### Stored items
*** Block opens ***

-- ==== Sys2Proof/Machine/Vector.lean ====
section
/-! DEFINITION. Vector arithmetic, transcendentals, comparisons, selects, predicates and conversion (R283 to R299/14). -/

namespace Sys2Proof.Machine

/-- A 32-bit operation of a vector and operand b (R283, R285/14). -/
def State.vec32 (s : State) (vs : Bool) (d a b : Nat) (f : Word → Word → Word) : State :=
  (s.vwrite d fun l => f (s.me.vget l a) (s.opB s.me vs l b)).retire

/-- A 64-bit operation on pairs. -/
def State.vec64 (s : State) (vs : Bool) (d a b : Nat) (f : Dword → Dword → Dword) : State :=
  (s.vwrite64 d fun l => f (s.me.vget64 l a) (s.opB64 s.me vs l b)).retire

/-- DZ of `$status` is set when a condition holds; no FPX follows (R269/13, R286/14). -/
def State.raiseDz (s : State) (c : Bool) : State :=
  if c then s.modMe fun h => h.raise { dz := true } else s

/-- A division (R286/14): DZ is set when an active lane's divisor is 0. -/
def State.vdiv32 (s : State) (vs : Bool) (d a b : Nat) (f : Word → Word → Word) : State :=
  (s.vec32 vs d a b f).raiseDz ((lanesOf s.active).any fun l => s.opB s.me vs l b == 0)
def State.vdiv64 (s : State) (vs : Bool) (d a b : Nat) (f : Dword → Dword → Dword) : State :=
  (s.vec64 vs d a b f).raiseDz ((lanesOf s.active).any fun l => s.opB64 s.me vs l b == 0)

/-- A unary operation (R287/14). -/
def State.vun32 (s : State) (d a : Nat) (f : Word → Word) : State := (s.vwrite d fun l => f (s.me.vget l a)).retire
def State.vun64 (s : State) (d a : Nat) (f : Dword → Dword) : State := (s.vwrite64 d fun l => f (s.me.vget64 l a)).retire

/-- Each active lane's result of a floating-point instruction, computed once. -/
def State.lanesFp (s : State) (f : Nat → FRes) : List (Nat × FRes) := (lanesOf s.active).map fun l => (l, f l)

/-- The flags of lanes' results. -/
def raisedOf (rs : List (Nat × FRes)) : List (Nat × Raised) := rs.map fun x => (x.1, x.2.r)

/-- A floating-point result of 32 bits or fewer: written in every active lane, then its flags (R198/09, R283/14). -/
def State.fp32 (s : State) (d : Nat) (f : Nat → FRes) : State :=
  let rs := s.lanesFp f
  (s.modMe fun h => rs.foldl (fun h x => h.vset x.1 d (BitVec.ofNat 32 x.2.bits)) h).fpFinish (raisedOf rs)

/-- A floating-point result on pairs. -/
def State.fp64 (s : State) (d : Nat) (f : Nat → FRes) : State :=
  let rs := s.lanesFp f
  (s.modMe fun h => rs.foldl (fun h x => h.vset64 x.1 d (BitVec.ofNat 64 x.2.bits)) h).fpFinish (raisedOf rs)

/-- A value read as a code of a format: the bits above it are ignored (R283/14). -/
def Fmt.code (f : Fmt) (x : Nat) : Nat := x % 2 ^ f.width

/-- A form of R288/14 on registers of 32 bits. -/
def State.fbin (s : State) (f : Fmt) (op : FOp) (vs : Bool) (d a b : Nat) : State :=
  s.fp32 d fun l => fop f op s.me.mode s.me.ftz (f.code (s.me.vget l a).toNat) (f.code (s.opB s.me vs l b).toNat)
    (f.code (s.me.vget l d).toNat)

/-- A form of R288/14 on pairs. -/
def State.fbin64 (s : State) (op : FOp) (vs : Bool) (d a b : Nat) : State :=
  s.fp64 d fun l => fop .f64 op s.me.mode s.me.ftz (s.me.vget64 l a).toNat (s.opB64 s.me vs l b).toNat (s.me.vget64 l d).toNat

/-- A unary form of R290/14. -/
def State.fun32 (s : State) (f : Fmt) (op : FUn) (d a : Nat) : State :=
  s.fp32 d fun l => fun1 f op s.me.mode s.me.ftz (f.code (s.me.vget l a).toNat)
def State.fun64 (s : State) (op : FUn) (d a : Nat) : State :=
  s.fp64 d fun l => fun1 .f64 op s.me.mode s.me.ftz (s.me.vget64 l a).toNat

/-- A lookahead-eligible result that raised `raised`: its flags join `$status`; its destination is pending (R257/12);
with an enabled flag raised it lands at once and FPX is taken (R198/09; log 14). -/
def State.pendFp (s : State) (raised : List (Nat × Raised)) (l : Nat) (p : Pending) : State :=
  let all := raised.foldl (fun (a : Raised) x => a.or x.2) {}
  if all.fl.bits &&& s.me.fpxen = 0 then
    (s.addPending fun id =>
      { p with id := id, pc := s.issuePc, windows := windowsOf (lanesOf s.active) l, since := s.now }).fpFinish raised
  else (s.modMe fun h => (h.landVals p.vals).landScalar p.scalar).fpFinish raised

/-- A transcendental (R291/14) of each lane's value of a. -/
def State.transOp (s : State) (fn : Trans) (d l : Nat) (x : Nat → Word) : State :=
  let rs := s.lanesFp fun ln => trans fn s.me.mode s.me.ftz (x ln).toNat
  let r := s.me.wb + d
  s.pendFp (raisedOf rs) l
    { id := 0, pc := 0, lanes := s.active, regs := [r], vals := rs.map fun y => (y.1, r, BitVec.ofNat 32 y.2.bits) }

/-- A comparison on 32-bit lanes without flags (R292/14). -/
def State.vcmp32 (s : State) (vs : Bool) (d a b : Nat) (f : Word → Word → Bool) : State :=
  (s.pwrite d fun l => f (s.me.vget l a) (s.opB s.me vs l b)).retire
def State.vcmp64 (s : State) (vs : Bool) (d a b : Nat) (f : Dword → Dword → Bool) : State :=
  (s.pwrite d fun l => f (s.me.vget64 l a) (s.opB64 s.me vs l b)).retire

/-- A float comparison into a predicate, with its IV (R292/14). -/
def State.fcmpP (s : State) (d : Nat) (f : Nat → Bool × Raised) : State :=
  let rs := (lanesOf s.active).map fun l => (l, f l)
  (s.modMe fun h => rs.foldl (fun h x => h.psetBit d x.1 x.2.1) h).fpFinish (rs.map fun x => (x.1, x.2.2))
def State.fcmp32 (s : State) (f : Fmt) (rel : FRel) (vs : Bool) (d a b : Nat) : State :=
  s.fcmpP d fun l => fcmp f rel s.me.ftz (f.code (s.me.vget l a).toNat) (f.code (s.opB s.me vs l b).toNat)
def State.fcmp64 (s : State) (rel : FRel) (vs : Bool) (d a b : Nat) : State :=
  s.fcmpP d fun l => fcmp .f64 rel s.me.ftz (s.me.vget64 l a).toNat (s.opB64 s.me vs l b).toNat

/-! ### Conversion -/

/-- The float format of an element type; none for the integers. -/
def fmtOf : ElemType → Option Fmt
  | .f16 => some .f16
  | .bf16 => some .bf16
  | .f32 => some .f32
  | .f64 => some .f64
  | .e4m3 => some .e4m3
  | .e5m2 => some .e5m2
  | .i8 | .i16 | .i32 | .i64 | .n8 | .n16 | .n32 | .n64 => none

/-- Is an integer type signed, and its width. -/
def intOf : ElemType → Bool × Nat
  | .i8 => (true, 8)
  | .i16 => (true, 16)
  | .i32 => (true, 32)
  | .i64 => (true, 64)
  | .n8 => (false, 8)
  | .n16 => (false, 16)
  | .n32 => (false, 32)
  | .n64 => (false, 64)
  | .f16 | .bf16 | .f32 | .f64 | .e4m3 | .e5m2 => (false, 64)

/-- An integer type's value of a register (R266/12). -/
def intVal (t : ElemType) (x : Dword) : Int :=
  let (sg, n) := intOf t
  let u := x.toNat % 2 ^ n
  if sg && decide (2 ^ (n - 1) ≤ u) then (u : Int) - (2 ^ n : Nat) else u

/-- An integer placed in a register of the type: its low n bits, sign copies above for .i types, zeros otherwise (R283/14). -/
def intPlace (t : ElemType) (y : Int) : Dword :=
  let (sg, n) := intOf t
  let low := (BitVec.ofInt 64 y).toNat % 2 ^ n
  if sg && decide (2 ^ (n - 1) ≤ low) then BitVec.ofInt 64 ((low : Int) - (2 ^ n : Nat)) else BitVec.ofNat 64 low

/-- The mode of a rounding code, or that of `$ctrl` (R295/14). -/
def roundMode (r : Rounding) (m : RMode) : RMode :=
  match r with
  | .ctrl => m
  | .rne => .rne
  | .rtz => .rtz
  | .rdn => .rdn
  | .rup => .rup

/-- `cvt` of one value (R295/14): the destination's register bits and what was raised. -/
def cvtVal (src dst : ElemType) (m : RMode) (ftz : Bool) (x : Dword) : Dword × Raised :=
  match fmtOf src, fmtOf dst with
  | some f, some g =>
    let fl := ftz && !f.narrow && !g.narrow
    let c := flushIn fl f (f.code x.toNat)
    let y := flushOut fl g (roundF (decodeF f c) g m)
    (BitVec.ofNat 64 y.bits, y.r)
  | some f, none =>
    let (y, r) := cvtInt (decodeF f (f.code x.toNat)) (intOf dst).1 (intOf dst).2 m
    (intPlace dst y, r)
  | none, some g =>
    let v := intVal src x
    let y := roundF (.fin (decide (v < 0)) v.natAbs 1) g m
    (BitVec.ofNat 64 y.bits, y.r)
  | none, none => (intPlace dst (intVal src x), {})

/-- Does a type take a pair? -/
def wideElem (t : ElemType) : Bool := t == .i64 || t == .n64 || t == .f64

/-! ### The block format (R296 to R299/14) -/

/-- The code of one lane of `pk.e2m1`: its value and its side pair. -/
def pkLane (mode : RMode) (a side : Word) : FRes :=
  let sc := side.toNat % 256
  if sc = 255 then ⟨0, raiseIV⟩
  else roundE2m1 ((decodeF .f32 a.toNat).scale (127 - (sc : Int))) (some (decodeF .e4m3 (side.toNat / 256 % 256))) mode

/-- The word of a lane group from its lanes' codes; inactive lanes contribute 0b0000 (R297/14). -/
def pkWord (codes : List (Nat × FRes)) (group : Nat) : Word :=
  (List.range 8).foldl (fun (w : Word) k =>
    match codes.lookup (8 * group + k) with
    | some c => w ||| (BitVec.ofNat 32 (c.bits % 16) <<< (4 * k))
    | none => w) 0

*** Block closes ***
*** Block opens ***

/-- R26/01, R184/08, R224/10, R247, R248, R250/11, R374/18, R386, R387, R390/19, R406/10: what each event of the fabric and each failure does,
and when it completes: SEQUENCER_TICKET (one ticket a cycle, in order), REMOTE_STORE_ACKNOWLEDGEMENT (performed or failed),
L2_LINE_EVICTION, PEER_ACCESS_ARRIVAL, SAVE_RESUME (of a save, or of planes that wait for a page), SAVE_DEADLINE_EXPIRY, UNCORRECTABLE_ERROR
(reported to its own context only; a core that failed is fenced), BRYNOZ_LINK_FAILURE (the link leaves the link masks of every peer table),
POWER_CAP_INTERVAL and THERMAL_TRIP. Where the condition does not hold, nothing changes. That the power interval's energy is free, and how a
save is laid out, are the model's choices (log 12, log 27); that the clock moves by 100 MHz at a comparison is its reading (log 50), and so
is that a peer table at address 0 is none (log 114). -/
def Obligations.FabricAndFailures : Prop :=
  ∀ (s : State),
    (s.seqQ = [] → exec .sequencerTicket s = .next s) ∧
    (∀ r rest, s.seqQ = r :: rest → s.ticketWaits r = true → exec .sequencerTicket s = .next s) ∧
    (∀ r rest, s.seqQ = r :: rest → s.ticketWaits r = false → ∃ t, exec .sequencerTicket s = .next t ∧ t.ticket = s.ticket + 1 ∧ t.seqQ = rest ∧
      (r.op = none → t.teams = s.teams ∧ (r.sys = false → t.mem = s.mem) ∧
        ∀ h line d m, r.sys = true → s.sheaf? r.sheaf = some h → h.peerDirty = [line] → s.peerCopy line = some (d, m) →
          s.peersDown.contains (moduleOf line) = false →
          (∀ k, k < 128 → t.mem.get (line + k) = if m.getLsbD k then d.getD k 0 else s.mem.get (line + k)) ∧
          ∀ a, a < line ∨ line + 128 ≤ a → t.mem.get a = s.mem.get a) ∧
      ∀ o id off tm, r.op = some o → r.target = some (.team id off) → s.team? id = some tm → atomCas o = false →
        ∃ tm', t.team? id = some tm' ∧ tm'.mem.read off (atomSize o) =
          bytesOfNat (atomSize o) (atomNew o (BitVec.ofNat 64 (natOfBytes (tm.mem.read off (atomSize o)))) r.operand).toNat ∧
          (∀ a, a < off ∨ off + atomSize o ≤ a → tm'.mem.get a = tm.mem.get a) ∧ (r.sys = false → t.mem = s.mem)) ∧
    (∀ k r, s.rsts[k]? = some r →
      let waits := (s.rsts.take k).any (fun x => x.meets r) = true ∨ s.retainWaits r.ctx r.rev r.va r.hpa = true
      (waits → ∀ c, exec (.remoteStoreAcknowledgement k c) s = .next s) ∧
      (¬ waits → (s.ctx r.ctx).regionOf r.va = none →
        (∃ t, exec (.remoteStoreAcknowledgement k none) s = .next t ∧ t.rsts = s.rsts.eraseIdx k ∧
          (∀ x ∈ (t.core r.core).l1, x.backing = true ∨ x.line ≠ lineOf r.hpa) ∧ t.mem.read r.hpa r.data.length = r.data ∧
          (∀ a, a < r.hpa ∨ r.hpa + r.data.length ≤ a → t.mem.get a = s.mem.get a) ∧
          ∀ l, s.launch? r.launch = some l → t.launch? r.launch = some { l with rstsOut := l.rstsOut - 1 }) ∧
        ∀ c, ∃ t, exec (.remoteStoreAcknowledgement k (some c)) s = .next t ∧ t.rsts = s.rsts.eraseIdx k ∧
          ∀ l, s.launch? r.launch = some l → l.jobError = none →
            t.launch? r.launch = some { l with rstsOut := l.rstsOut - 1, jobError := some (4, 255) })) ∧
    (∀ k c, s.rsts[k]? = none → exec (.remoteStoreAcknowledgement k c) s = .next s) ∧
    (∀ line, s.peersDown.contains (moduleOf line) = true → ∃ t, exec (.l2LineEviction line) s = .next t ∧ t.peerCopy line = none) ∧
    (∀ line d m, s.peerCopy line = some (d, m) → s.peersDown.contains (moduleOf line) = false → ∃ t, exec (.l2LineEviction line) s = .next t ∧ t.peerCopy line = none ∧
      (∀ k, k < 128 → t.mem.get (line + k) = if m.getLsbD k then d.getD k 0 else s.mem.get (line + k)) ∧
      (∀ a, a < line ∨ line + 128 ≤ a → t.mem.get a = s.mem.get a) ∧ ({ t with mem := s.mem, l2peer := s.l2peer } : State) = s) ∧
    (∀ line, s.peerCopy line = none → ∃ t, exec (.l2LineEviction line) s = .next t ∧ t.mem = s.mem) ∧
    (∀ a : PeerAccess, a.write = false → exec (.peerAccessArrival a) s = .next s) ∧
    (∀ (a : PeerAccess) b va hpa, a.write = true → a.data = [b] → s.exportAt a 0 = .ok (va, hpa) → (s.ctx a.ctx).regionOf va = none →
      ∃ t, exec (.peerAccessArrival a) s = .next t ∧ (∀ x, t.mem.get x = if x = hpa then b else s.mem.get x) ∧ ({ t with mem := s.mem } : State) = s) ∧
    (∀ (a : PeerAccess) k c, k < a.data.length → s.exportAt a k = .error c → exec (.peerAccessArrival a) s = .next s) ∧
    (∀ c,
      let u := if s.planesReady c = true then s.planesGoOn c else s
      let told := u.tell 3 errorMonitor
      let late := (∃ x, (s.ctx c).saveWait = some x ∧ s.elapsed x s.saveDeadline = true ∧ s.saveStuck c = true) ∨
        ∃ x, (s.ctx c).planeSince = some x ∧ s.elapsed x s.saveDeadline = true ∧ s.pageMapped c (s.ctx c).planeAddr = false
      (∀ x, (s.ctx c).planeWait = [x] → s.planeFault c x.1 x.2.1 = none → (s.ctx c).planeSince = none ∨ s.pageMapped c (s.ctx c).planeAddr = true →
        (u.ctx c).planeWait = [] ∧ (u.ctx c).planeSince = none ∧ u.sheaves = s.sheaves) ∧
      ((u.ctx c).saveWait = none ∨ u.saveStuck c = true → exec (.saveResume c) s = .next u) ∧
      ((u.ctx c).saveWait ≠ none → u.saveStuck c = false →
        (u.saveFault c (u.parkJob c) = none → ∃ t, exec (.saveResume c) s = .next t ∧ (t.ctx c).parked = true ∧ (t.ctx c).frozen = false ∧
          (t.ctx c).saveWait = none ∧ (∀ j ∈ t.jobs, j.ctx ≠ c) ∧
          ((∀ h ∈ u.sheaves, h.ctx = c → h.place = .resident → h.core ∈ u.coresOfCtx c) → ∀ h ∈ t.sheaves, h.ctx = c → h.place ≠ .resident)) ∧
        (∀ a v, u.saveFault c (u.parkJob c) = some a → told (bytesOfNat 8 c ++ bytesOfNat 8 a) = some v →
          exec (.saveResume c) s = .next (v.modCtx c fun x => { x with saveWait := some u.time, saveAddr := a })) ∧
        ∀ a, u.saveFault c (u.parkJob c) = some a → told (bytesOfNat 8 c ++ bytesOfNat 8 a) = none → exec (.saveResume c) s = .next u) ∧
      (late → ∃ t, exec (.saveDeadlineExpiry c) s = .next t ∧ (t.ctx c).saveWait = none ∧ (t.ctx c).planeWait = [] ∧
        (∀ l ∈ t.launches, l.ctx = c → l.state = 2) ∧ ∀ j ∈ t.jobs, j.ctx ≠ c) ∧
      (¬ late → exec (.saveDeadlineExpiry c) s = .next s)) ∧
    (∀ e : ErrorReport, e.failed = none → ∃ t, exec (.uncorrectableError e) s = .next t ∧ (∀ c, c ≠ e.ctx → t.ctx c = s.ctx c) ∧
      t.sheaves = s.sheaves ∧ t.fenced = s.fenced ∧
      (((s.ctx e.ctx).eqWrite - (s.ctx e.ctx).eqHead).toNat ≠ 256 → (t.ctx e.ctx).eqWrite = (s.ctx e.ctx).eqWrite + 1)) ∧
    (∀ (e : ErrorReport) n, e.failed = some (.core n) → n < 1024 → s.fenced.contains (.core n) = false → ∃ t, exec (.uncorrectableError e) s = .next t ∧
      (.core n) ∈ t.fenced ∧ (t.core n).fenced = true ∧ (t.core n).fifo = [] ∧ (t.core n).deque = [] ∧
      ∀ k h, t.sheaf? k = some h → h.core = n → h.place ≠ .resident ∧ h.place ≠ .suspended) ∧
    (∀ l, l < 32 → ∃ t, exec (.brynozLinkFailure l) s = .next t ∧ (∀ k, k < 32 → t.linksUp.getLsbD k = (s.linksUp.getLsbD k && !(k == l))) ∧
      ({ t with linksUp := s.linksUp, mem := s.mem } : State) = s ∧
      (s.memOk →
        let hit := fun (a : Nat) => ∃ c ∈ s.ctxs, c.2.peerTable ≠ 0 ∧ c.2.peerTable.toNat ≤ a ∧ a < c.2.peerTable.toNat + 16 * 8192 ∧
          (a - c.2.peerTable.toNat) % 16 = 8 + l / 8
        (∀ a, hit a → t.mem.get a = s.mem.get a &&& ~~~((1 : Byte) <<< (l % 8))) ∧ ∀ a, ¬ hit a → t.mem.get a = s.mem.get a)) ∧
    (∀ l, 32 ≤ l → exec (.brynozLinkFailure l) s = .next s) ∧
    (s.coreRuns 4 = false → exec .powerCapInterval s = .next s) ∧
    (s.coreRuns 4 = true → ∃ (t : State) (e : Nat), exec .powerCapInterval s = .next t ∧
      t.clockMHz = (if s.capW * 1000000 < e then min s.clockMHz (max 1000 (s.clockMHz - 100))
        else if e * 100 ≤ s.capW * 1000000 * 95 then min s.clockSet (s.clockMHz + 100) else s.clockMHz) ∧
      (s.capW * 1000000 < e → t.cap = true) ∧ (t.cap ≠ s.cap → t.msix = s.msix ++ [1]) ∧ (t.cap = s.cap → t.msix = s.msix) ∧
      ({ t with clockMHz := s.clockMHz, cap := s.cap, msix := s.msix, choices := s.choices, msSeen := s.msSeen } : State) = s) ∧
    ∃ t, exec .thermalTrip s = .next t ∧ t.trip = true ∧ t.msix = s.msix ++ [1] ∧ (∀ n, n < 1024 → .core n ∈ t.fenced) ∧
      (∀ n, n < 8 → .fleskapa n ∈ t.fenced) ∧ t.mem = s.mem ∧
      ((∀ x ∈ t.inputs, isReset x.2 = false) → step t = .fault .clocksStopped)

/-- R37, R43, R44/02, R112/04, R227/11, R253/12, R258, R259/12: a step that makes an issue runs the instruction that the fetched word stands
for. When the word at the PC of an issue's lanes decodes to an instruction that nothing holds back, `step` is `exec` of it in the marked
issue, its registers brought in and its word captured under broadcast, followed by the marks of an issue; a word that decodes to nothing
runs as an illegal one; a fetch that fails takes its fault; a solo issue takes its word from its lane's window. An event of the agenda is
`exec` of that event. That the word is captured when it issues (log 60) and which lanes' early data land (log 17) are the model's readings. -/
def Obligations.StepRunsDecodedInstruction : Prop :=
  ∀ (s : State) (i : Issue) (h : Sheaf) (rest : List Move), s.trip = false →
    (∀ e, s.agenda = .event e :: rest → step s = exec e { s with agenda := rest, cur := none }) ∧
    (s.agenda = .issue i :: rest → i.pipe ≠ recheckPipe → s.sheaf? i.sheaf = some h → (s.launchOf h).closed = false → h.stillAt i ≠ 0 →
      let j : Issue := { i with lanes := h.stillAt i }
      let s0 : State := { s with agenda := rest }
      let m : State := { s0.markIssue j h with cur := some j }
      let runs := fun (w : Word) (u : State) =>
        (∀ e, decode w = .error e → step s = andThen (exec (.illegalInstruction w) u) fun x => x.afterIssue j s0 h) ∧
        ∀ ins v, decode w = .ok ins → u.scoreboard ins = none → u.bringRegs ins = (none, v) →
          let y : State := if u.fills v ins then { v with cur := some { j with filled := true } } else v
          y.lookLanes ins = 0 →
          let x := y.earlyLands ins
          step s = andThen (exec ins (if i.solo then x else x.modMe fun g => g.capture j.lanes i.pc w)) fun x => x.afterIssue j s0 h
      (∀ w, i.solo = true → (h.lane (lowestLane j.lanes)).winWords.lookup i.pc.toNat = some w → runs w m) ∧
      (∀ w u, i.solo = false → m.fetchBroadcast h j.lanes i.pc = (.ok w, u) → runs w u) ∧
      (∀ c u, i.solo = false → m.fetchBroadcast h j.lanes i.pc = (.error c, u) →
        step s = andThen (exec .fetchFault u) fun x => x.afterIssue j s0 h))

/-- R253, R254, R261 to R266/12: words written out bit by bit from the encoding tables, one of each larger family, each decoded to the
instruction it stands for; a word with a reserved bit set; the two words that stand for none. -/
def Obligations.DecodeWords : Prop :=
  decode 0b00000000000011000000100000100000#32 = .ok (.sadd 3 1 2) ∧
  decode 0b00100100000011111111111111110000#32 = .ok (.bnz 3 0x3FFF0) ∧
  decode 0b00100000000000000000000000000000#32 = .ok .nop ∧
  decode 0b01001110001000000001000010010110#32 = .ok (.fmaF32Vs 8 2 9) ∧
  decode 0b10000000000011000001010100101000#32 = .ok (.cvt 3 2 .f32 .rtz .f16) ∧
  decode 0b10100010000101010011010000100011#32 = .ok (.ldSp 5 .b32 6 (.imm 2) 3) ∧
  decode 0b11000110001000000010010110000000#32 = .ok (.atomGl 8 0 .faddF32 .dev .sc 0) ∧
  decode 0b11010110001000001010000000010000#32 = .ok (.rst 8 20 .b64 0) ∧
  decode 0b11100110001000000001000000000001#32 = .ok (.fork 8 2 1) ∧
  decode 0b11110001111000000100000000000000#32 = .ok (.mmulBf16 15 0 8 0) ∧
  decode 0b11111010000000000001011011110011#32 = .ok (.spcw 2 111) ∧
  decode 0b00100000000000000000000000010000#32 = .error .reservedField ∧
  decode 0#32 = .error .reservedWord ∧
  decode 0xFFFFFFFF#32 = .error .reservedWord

*** Block closes ***

### TASK REQUIREMENTS
Out of the entries above, write out only the lines between the line holding "let c := flushIn fl f (f.code x.toNat)" and the line holding "none => w) 0", inclusive, each exactly as given.

### YOUR RESPONSE
    let c := flushIn fl f (f.code x.toNat)
    let y := flushOut fl g (roundF (decodeF f c) g m)
    (BitVec.ofNat 64 y.bits, y.r)
  | some f, none =>
    let (y, r) := cvtInt (decodeF f (f.code x.toNat)) (intOf dst).1 (intOf dst).2 m
    (intPlace dst y, r)
  | none, some g =>
    let v := intVal src x
    let y := roundF (.fin (decide (v < 0)) v.natAbs 1) g m
    (BitVec.ofNat 64 y.bits, y.r)
  | none, none => (intPlace dst (intVal src x), {})

/-- Does a type take a pair? -/
def wideElem (t : ElemType) : Bool := t == .i64 || t == .n64 || t == .f64

/-! ### The block format (R296 to R299/14) -/

/-- The code of one lane of `pk.e2m1`: its value and its side pair. -/
def pkLane (mode : RMode) (a side : Word) : FRes :=
  let sc := side.toNat % 256
  if sc = 255 then ⟨0, raiseIV⟩
  else roundE2m1 ((decodeF .f32 a.toNat).scale (127 - (sc : Int))) (some (decodeF .e4m3 (side.toNat / 256 % 256))) mode

/-- The word of a lane group from its lanes' codes; inactive lanes contribute 0b0000 (R297/14). -/
def pkWord (codes : List (Nat × FRes)) (group : Nat) : Word :=
  (List.range 8).foldl (fun (w : Word) k =>
    match codes.lookup (8 * group + k) with
    | some c => w ||| (BitVec.ofNat 32 (c.bits % 16) <<< (4 * k))
    | none => w) 0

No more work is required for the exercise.